One thing that is certain about the history of Western consciousness, however, is that the world has, since roughly 2000 B.C., been progressively disenchanted, or "disgodded." Whether animism has any validity or not, there is no doubting its gradual elimination from Western thought. For reasons that remain obscure, two cultures in particular, the Jewish and the Greek, were responsible for the beginnings of this development. Although Judaism did possess a strong gnostic heritage (the cabala being its only survivor), the official rabbinical (later, talmudic) tradition was based precisely on the rooting out of animistic beliefs.2 Yahweh is a jealous God: "Thou shalt have no other gods before me"; and throughout Jewish history, the injunction against totemism -- worshipping "graven images" -- has been central. The Old Testament is the story of the triumph of monotheism over Astarte, Baal, the golden calf, and the nature gods of neighboring "pagan" peoples. Here we see the first glimmerings of what I have called nonparticipating consciousness: knowledge is acquired by recognizing the distance between ourselves and nature. Ecstatic merger with nature is judged not merely as ignorance, but as idolatry. The Divinity is to be experienced within the human heart; He is definitely not immanent in nature. The rejection of participating consciousness, or what Owen Barfield calls "original participation," was the crux of the covenant between the Jews and Yahweh. It was precisely this contract that made the Jews "chosen" and gave them their unique historical mission.3
The Greek case is less easily summarized.

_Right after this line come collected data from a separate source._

/-- THE ISSUE OF AN ACCESS (08 R229 to R231, R236, R244): its traps in the order of their ranks (05 R131), those of its
addresses before `pre`; home cores have no scratchpad and no map accesses (12 R342). A global access leaves the split at the slot until every lane
has its verdict; an access to on-chip storage completes at once. The L bits of a slot that waits for
verdicts take effect in its accepted lanes, and so does the FNC release before it (03 R76); its destination is empty from the
issue on (01 R27). A full wait counter stalls the slot (02 R34). -/
def issueAccess (i : Instr) (pre : Ctx → Option (Cause × Nat)) (post : Ctx → State → State) (s : State) : Out :=
  match accForm i with
  | none => .next s
  | some f =>
    slot s f.o.g f.rds f.dests (fun c =>
      let core := c.r.coreRef
      if f.space ≠ .global && core.home then .trap .illop 3
      else
        let single := f.kind = .ldk || f.kind = .stk
        let ls := if single then (if c.m = 0 then [] else [c.m.lowest]) else c.m.toLanes
        let blk := c.s0.blockOf c.g
        let phys (l : Nat) : Nat :=
          match f.space with
          | .scratch => ocEncode core.die core.core 0 (((blk.map (·.scratchBase)).getD 0) + c.accAddr f l)
          | _ => c.accAddr f l
        match c.s0.accTrap c.g f (ls.map (c.accAddr f)) with
        | some ca => .trap ca 0
        | none =>
        if f.space = .global && c.s0.lateAccess c.g (ls.map (c.accAddr f)) f.n then .trap .illop 3
        else
        match pre c with
        | some (ca, d) => .trap ca d
        | none =>
        if f.ctr ≠ 0 && 65535 ≤ c.g.ctr.sel f.ctr then .block c.s0 .room
        else
        let fenced := f.writes && c.m.toLanes.any (fun l => (c.g.fenceRel.getD l none).isSome)
        let held := c.s0.pisteOf c.g && (match i with | .ared q => decide (2 ≤ q.evict.toNat) | _ => false)
        let buffered := held || (c.s0.pisteOf c.g && (f.kind = .store || f.kind = .scatter || f.kind = .stk) && f.space = .global &&
          f.o.ord == 0)
        if buffered && !c.s0.mergeRoom c.g (ls.map (c.accAddr f)) then .trap .illpiste 0
        else
        let tw := if f.space = .scratch then c.s.touchAll c.g (ls.map (fun l => (l, c.accAddr f l))) else (some c.s, [])
        match tw.1 with
        | none => .trap .chunkabort 0
        | some sT =>
        let slotEv := if f.kind = .store || f.kind = .scatter || f.kind = .stk then some 1
          else if f.kind = .load || f.kind = .gather || f.kind = .ldk || f.kind = .waita then some 0 else none
        let s0 := match slotEv with | some e => sT.count core 4 e | none => sT
        let s1 := if f.kind = .atomic || f.kind = .ared then s0.count core 4 6 ls.length else s0
        let s2 := post c s1
        if ls = [] then .ok s2
        else
          let (id, s3) := s2.fresh
          let lanes : List LaneAcc := ls.map (fun l =>
            { lane := l, addr := phys l, data := c.accData f l, reply := [], joined := [],
              fence := if !f.writes then none
                else if single then c.m.toLanes.foldl (fun x k => maxScope x (c.g.fenceRel.getD k none)) none
                else c.g.fenceRel.getD l none,
              eng := false,
              status := if f.space = .global && (held || !apertureVa (c.accAddr f l)) then .waiting else .accepted })
          let op : MemOp :=
            { id := id, g := c.r, entry := c.e, ins := i, asid := c.s0.asidOf c.g, kind := f.kind, space := f.space,
              size := f.n, ord := f.o.ord.toNat, scope := f.o.scope.toNat, evict := f.o.evict.toNat,
              dest := dstNum f.o.d, destK := f.destK, lanes := lanes, rmode := c.g.sp.rmode, seed := c.g.sp.seed,
              draw := c.g.sp.draw, caoff := c.g.sp.caoff, lid := c.g.lid, glid := genLid c.s0 c.g,
              lam0 := lambdaOf c.s0 c.g 0, met := false, dests := f.dests, act := c.m, piste := c.s0.pisteOf c.g }
          let waits := lanes.any (fun l => l.status = .waiting) || f.kind = .waita
          let s3 := if waits then s3.modGroup c.r (fun g => { g with vregs := c.g.vregs }) else s3
          let s4 := if f.kind = .waita then s3 else s3.markDest c.r f c.m id
          let s5 := ({ s4 with ops := s4.ops ++ [op] }.countBanks op).watch
          let s6 := s5.modGroup c.r (fun g =>
            let g1 := if f.ctr = 0 then g else g.incCtr f.ctr
            if fenced && !waits then g1.unfence c.m else g1)
          if waits then .block s6 (.verdict id)
          else
            let s7 := tw.2.foldl (fun (s : State) x =>
              let r := s.region x.2.1
              s.setRegion x.2.1 { r with waiting := r.waiting ++ [⟨id, x.1, x.2.2⟩] }) s6
            let s9 := if f.space = .scratch && f.kind = .store then
                (s7.performAll id).count core 6 5 (tw.2.map (·.1)).length
              else if f.kind = .store then s7.mboxSend op
              else s7
            if op.ord % 2 = 1 then .block s9 .reply else .ok s9)

/-- No check of its own. -/
def noCheck (_ : Ctx) : Option (Cause × Nat) := none

/-- No further effect. -/
def noPost (_ : Ctx) (s : State) : State := s

/-! ### Loads and stores (08 R236 to R238) -/

/-- LDG. -/
def execLdg (o : OpM) (s : State) : Out := issueAccess (.ldg o) noCheck noPost s
/-- STG. -/
def execStg (o : OpM) (s : State) : Out := issueAccess (.stg o) noCheck noPost s
/-- LDS. -/
def execLds (o : OpM) (s : State) : Out := issueAccess (.lds o) noCheck noPost s
/-- STS. -/
def execSts (o : OpM) (s : State) : Out := issueAccess (.sts o) noCheck noPost s
/-- LDW. -/
def execLdw (o : OpM) (s : State) : Out := issueAccess (.ldw o) noCheck noPost s
/-- STW. -/
def execStw (o : OpM) (s : State) : Out := issueAccess (.stw o) noCheck noPost s
/-- LDK (08 R237). -/
def execLdk (o : OpM) (s : State) : Out := issueAccess (.ldk o) noCheck noPost s
/-- STK (08 R237). -/
def execStk (o : OpM) (s : State) : Out := issueAccess (.stk o) noCheck noPost s
/-- GTHR (08 R238). -/
def execGthr (o : OpM) (s : State) : Out := issueAccess (.gthr o) noCheck noPost s
/-- SCTR (08 R238). -/
def execSctr (o : OpM) (s : State) : Out := issueAccess (.sctr o) noCheck noPost s

/-! ### Maintenance and fences (08 R240, R241) -/

/-- The lanes' addresses of a maintenance slot. -/
def Ctx.maintAddrs (c : Ctx) (f : AccForm) : List Nat := c.m.toLanes.map (c.accAddr f)

/-- PREF: lines whose addresses reach no page are dropped and counted. A sector with a write of the quad's unit in transit is not
fetched (03 R63; log 110). -/
def execPref (o : OpM) (s : State) : Out :=
  let f : AccForm := ⟨o, .maint, .global, true, 0, 0, false, 0, false, 0, sizeBytes o.size⟩
  slot s o.g f.rds [] (fun c =>
    let core := c.r.coreRef
    let asid := c.s0.asidOf c.g
    .ok ((c.maintAddrs f).foldl (fun (s : State) a =>
      if !globalVa a then s.count core 4 0x0C
      else
        match s.xlate core.die asid a with
        | .fault _ _ _ => s.count core 4 0x0C
        | .ok x =>
          let p := policyOf (leafPol x.leaf) o.evict.toNat
          let s := s.count core 4 7 (if p.conflict then 1 else 0)
          (List.range 8).foldl (fun (s : State) i =>
            let b := a / 128 * 128 + 16 * i
            if hasL1 core && s.quadTransit (core.die, quadOf core.core) asid b 16 then s else s.l1Fill core asid b p) s) c.s))

/-- A lane has earlier writes to some global bytes that are accepted and not performed. -/
def State.storesPending (s : State) (r : GRef) (lane asid a n : Nat) : Bool :=
  s.ops.any (fun p => p.g == r && p.writes && p.asid == asid && p.lanes.any (fun k =>
    k.lane == lane && !k.isDone && (p.oc k).isNone && (p.spans k).any (fun x => meet x.1 x.2 a n)))

/-- WBK and INV: the dirty bytes go home; the writes are acknowledged through `st`. They follow the lane's earlier stores to
the line (03 R61). -/
def maintain (i : Instr) (o : OpM) (act : State → CoreRef → Nat → Nat → State) (s : State) : Out :=
  let f : AccForm := ⟨o, .maint, .global, true, 0, 0, false, 0, false, 5, sizeBytes o.size⟩
  slot s o.g f.rds [] (fun c =>
    let core := c.r.coreRef
    let asid := c.s0.asidOf c.g
    if 65535 ≤ c.g.ctr.st then .block c.s0 .room
    else if (c.maintAddrs f).any (fun a => !globalVa a) then .trap .access 0
    else if c.m = 0 then .ok c.s
    else if c.m.toLanes.any (fun l => c.s.storesPending c.r l asid (c.accAddr f l / 128 * 128) 128) then .block c.s0 .retest
    else
      let s1 := (c.maintAddrs f).foldl (fun (s : State) a => act s core asid a) c.s
      let (id, s2) := s1.fresh
      let lanes : List LaneAcc := c.m.toLanes.map (fun l =>
        { lane := l, addr := c.accAddr f l, data := [], reply := [], status := .performed, joined := [], fence := none, eng := false })
      let op : MemOp := { (default : MemOp) with
        id := id, g := c.r, entry := c.e, ins := i, asid := asid, kind := .maint, lanes := lanes, lid := c.g.lid }
      .ok ({ s2 with ops := s2.ops ++ [op] }.modGroup c.r (fun g => g.incCtr 5)))

/-- WBK. -/
def execWbk (o : OpM) (s : State) : Out := maintain (.wbk o) o State.l1WriteBack s
/-- INV. -/
def execInv (o : OpM) (s : State) : Out := maintain (.inv o) o State.l1Invalidate s

/-- The lane has an earlier load or atomic that has not landed. -/
def State.loadsPending (s : State) (r : GRef) (m : Mask) : Bool :=
  s.ops.any (fun o => o.g == r && (match accForm o.ins with | some f => f.ctr == 6 | none => false) &&
    o.lanes.any (fun l => m.has l.lane))

/-- FNC (03 R76): the earlier load or atomic becomes an acquire, which invalidates at core scope too when it saw an engine's
release (R75); the next store or atomic of each lane a release. -/
def execFnc (o : OpM) (s : State) : Out :=
  slot s o.g [] [] (fun c =>
    let sc := o.scope.toNat
    if o.ord.getLsbD 0 && c.s.loadsPending c.r c.m then .block c.s0 .retest
    else
      let saw := c.g.engSeen &&& c.m != 0
      let s1 := if o.ord.getLsbD 0 then
          (if saw then c.s.modGroup c.r (fun g => { g with engSeen := g.engSeen &&& ~~~c.m }) else c.s).acquireAt c.r.coreRef
            (c.s0.asidOf c.g) sc none saw
        else c.s
      .ok (if o.ord.getLsbD 1 then
          s1.modGroup c.r (fun g => { g with fenceRel := g.fenceRel.mapIdx (fun l x =>
            if c.m.has l then some (max sc (x.getD 0)) else x) })
        else s1))

/-! ### Bindings (08 R242, 03 R68, R69, 07 R224) -/

/-- The hardware-barrier level is legal in a launch, with its identifiers (07 R211). -/
def barLegal (r : LaunchRec) (level id : Nat) : Bool :=
  match level with
  | 0 => decide (id < 16)
  | 1 => r.cohort && decide (id < 8)
  | 2 => r.persist && decide (id < 16)
  | 3 => r.persist && decide (1 ≤ r.span) && decide (id < 16)
  | 4 => r.persist && decide (2 ≤ r.span) && decide (id < 8)
  | _ => false

/-- An object identifier names an object of the launch (07 R224, 08 R242, R243). One whose bits [19:10] are not zero names no
object, BADOBJ (DESIGN CHOICE, log 136). -/
def objNamed (r : LaunchRec) (obj : Nat) : Bool :=
  let ix := bits obj 9 0
  bits obj 19 10 == 0 &&
  (match bits obj 23 20 with
   | 1 => ix < 128 && barLegal r (ix / 16) (ix % 16)
   | 2 => ix < 32
   | 3 => ix < 16
   | 4 => ix < r.ntl
   | 5 | 6 => ix == 0
   | 7 => true
   | _ => false)

/-- A binding entry of two words (08 R242); none when malformed. -/
def bindingOf (w0 w1 : Nat) : Option Binding :=
  let base := bits w0 55 0
  let len := bits w1 39 0
  if bits w0 63 59 ≠ 0 || 6 ≤ bits w0 58 56 || (len ≠ 0 && (2 ^ 56 < base + len || 2 ^ 56 - 2 ^ 40 < base + len)) then none
  else some { obj := bits w1 63 40, base := base, len := len, scope := bits w0 58 56 }

/-- The cores that hold groups of a launch. -/
def State.coresOf (s : State) (lid : Nat) : List CoreRef :=
  ((s.groups.filter (fun g => g.lid = lid)).map (fun g => g.ref.coreRef)).dedup

/-- A binding change of SBND or SUNB (08 R242, 03 R69): its status is written once every core of the launch holds it. A
change under way is waited for. -/
def changeBindings (o : OpS) (rds : List Rd) (f : Ctx → Launch → Nat × List Binding) (s : State) : Out :=
  slot s o.g rds [] (fun c =>
    match c.s.launch? c.g.lid with
    | none => .ok (c.putK c.s (dstNum o.d) 2)
    | some l =>
      if l.change.isSome then .block c.s0 .retest
      else
        let r := f c l
        if r.1 ≠ 0 || r.2 = l.bindings then .ok (c.putK c.s (dstNum o.d) (BitVec.ofNat 64 r.1))
        else
          let (w, s1) := c.awaitK c.s (dstNum o.d)
          .block (s1.modLaunch l.lid (fun l =>
            { l with bindings := r.2, change := some { toWaiter := w, old := l.bindings, left := s1.coresOf l.lid, status := 0 } })) .reply)

/-- SBND. A binding of no byte uses no entry, so that it answers 0 beside 64 bindings (DEDUCED, log 137). -/
def execSbnd (o : OpS) (s : State) : Out :=
  changeBindings o (kRds o.a 2) (fun c l =>
    match bindingOf (c.k o.a.kNum).toNat (c.k (o.a.kNum + 1)).toNat with
    | none => (3, l.bindings)
    | some b =>
      if !objNamed l.lrec b.obj then (2, l.bindings)
      else if b.len = 0 then (0, l.bindings)
      else if 64 ≤ l.bindings.length then (1, l.bindings)
      else (0, l.bindings ++ [b])) s

/-- SUNB. -/
def execSunb (o : OpS) (s : State) : Out :=
  changeBindings o (kRds o.a 1) (fun c l =>
    let w := (c.k o.a.kNum).toNat
    let obj := bits w 23 0
    if w / 2 ^ 24 ≠ 0 then (3, l.bindings)
    else if !objNamed l.lrec obj then (2, l.bindings)
    else if l.bindings.all (fun b => b.obj ≠ obj) then (4, l.bindings)
    else (0, l.bindings.filter (fun b => b.obj ≠ obj))) s

end Sys2Proof.Machine
end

At some point between the lifetime of Homer and that of Plato, a sharp break occurred in Greek epistemology so as to turn it away from original participation and contribute, out of very different motives, to the gradual disappearance of animism. It is difficult to conceive of a mentality that made virtually no distinction between subjective thought processes and what we call external phenomena, but it is likely that down to the time of the "Iliad" (ca. 900-850 B.C.) such was the case. The "Iliad" contains no words for internal states of mind. Given its contextual usage in this work, the Greek word psyche, for example, would have to be translated as "blood." In the "Odyssey," however (a century or more later), psyche clearly means "soul." The separation of mind and body, subject and object, is discernible as a historical trend by the sixth century before Christ; and the poetic, or Homeric mentality, in which the individual is immersed in a sea of contradictory experiences and learns about the world through emotional identification with it (original participation), is precisely what Socrates and Plato intended to destroy. In the "Apology," Socrates is aghast that artisans learn and pursue their craft by "sheer instinct," that is, by social osmosis and personal intuition. As Nietzsche pointed out, the phrase "sheer instinct," which in Socrates' mouth could only be an expression of contempt, epitomized the attitude of Greek rationalism toward any other mode of cognition. For this reason, he found Socrates (and indeed all of Western civilization) tragically inverted. The creative person, wrote Nietzsche, works by instinct and checks himself by reason; Socrates did just the reverse. And, Nietzsche continued, it was the Socratic form of rational knowledge which (despite Socrates' trial a
nd sententing) spread itself across the public face of Hellenism after his death.4
According to Eric Havelock, Plato regarded participating consciousness, as exemplified by the Greek poetic tradition, as pathological.5 Yet this tradition had been the principal mode of consciousness in Greece down to the fifth or sixth century before Christ, and during that period it served as the sole vehicle for learning and education. Poetry was an oral medium. It was recited before a large audience that memorized the verses in a state of autohypnosis. Plato used the term mimesis, or active emotional identification, to describe this submission to the spell of the performer, a process with physiological effects that were both relaxing and erotic, and that involved a total submergence of oneself into the other. Pre-Homeric Greek life, concludes Havelock, "was a life without self-examination, but as a manipulation of the resources of the unconscious in harmony with the conscious, it was unsurpassed."